6. Middle-aged Adulthood (41 – 64 years old)


Cognitive stage: Formal operations
General Characteristics: Sense of self well-developed, Concerned with physical changes, At
peak in career, Explores alternative lifestyles, Reflects on contributions to family and society,
Reexamines goals and values, Questions achievements and successes, Has confidence in abilities,
Desires to modify unsatisfactory aspects of life
Teaching Strategies: Focus on maintaining independence and reestablishing normal life patterns,
Assess positive and negative past experiences with learning, Assess potential sources of stress
caused by midlife crisis issues, Provide information to coincide with life concerns and problems.

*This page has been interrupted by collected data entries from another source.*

/-- The hypotheses of Obligations.LoopSamples, clauses 10 to 18 that have any, are met. -/
theorem test_hyp_LoopSamples_2 :
    ((fun (s : State) (n : Fin 16) (u : Upset) (x : Sample) (y : Int) (s0 : Int) (s1 : Int) (w : Bool) (p : Nat) => (s.up .control = true) ∧
  (s.ctl.stage = some n.val) ∧ (s.ctl.samples = [(n.val, x)]) ∧ (x.run = some (y, s0, s1, w)) ∧ (p = x.outs.length) ∧ (u.ecc = false) ∧
  (s.stageEcc n p = none) ∧ (p < 8)) (State.withRam ((sampling 3 ⟨[], [], [], some (1, 2, 3, true)⟩ |>.put (CTRL.COUNT 3) 2)) ram64) (3) (Upset.none)
  (⟨[], [], [], some (1, 2, 3, true)⟩) (1) (2) (3) (true) (0)) ∧
    ((fun (s : State) (n : Fin 16) (u : Upset) (x : Sample) (y : Int) (s0 : Int) (s1 : Int) (w : Bool) (p : Nat) (a : Nat) => (s.up .control = true)
      ∧ (s.ctl.stage = some n.val) ∧ (s.ctl.samples = [(n.val, x)]) ∧ (x.run = some (y, s0, s1, w)) ∧ (p = x.outs.length) ∧
      ((s.stageEcc n p = some a ∨ s.stageEcc n p = none ∧ u.ecc = true ∧ a = stageWord (s.get (CTRL.FIRST n) + p) 16)) ∧
      (s.on (CTRL.HELD n) = false)) (State.withRam ((sampling 3 ⟨[], [], [], some (1, 2, 3, true)⟩)) ram64) (3) ({ Upset.none with ecc := true })
      (⟨[], [], [], some (1, 2, 3, true)⟩) (1) (2) (3) (true) (0) (stageWord 0 16)) ∧
    ((fun (s : State) (u : Upset) => ((s.up .control = false ∨ s.ctl.stage = none))) (State.reset) (Upset.none)) ∧
    ((fun (s : State) (n : Fin 16) (x : Sample) (c : Nat) (f : Nat) (e : Int) (y : Int) => (s.up .control = true) ∧ (s.ctl.samples = [(n.val, x)]) ∧
      (c = s.get (CTRL.COUNT n)) ∧ (1 ≤ c) ∧ (c ≤ 8) ∧ (c ≤ x.outs.length) ∧ (f = s.get (CTRL.FIRST n)) ∧ (f + c ≤ 64) ∧
      (s.on (CTRL.HELD n) = false) ∧ (s.unheard (0x60 + n)) ∧ (y = x.outs.getD (c - 1) 0) ∧
      (e = s.stageExp n (f + c - 1))) (State.withRam ((sampling 3 ⟨[5, 700], [5, 2], [6, 3], none⟩ |>.put (CTRL.COUNT 3) 2 |>.put (CTRL.OUT_EN 3) 1
      |>.setWord 0 (stageWord 0 16) 5 |>.setWord 0 (stageWord 1 16) 3)) ram66) (3) (⟨[5, 700], [5, 2], [6, 3], none⟩) (2) (0) (0) (700)) ∧
    ((fun (s : State) (n : Fin 16) (k : Fin 6) (v : Int) => (s.pending = []) ∧ (s.power.mode ≠ .off) ∧ (s.power.phase ≠ .entering) ∧
      (s.power.coarse = false) ∧ (s.up .time = true) ∧ (s.up .control = true) ∧
      (s.ctl.out = [(k.val, (n.val, v))])) (({ State.reset with ctl := { State.reset.ctl with out := [(5, (3, -7))] } })) (3) (5) (-7)) ∧
    ((fun (s : State) (n : Fin 16) (k : Fin 6) (v : Int) => (s.pending = []) ∧ (s.power.mode ≠ .off) ∧ (s.power.phase ≠ .entering) ∧
      (s.power.coarse = false) ∧ (s.up .time = true) ∧ (s.up .control = true) ∧
      (s.ctl.out = [(k.val, (n.val, v))])) (({ State.reset with owners := [(256 * tblPair + 5, 1)], ctl := { State.reset.ctl with out := [(5, (3, 9))] } })) (3) (5) (9)) ∧
    ((fun (s : State) (n : Fin 16) => ((s.up .control = false ∨ s.sampleAt n = none ∨
      (s.sampleAt n).any (fun x => decide (x.outs.length < s.get (CTRL.COUNT n))) = true))) (State.reset) (3)) ∧
    ((fun (s : State) (n : Fin 16) (x : Sample) => (s.up .control = true) ∧ (s.ctl.samples = [(n.val, x)]) ∧ (s.on (CTRL.HELD n) = false) ∧
      ((s.ctl.stage = some n.val ∨ s.ctl.stage = none))) (State.withRam ((sampling 3 ⟨[], [], [], some (1, 2, 3, true)⟩)) ram64) (3) (⟨[], [], [],
      some (1, 2, 3, true)⟩)) ∧
    ((fun (s : State) (n : Fin 16) => ((s.up .control = false ∨ s.sampleAt n = none))) (State.reset) (3)) :=
  by refine ⟨?_, ?_, ?_, ?_, ?_, ?_, ?_, ?_, ?_⟩ <;> decide +kernel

7. Older Adulthood (65 years and over)


Cognitive stage: Formal operations
General Characteristics: Decreased ability to think abstractly, process information, Decreased
short-term memory, Increased reaction time, Increased test anxiety, Stimulus persistence
(afterimage), Focuses on past life experiences
Teaching Strategies: Focus on maintaining independence and reestablishing normal life patterns,
Assess positive and negative past experiences with learning, Assess potential sources of stress
caused by midlife crisis issues, Provide information to coincide with life concerns and problems.

Principles of Teaching
1. Credibility
It is the degree to which the message to be communicated is perceived as trustworthy by the receiver.
Good health education must be consistent and compatible with scientific knowledge and also with the
local culture, educational system and social goals.

2. Interest
Health teaching should be related to the interests of the people
Health programme should be based on the “FELT NEEDS”, so that it becomes “people’s programme
Felt needs are the real health needs of the people, that is needs the people feel about themselves.

3. Participation
A high degree of participation tends to create a sense of involvement, personal acceptance and
decision –making. It provides maximum feedback.

4. Motivation
In every person, there is a fundamental desire to learn. Awakening this desire is called motivation.

There are two types of motives:


 Primary motives – are driving forces initiating people into action.
 Secondary motives –are created by outside forces or incentives.
Incentives may be positive or negative. Need for incentives is a first step in learning to change.
Main aim of motivation is to change behavior. Motivation is contagious: one motivated person may
spread motivation throughout a group.

5. Comprehension
Health educator must know the level of understanding, education and literacy of people to whom the
teaching is directed. Always communicate in the language people understand. Teaching should be
within the mental capacity of the audience.

6. Reinforcement
Repetition of message at intervals is necessary. If the message is repeated in different ways, people
are more likely to remember it.
7. Learning by doing
The importance of learning by doing can be best illustrated by the Chinese proverb “if I hear, I forget;
if I see, I remember; if I do, I know”.

8. Known to unknown
We must proceed,
“from the concrete to the abstract”
“from the particular to the general”
“from the simple to the more complicated”
“from the easy to more difficult”
“from the known to unknown”

Here health communicator uses the existing knowledge of the people as pegs on which to hang new
knowledge.

9. Setting an example
The health educator should set a good example in the things he is teaching.

10. Good human relations


Sharing of information, ideas and feeling happen most easily between people who have a good
relationship. Building good relationship with people goes hand in hand with developing
communication skills.

11. Feedback
The health educator can modify the elements of the system (e.g., message, channels) in the light of
feedback from his audience. For effective communication, feedback is of paramount importance.

12. Leaders
Leaders are agents of change and they can be made use of in health education work.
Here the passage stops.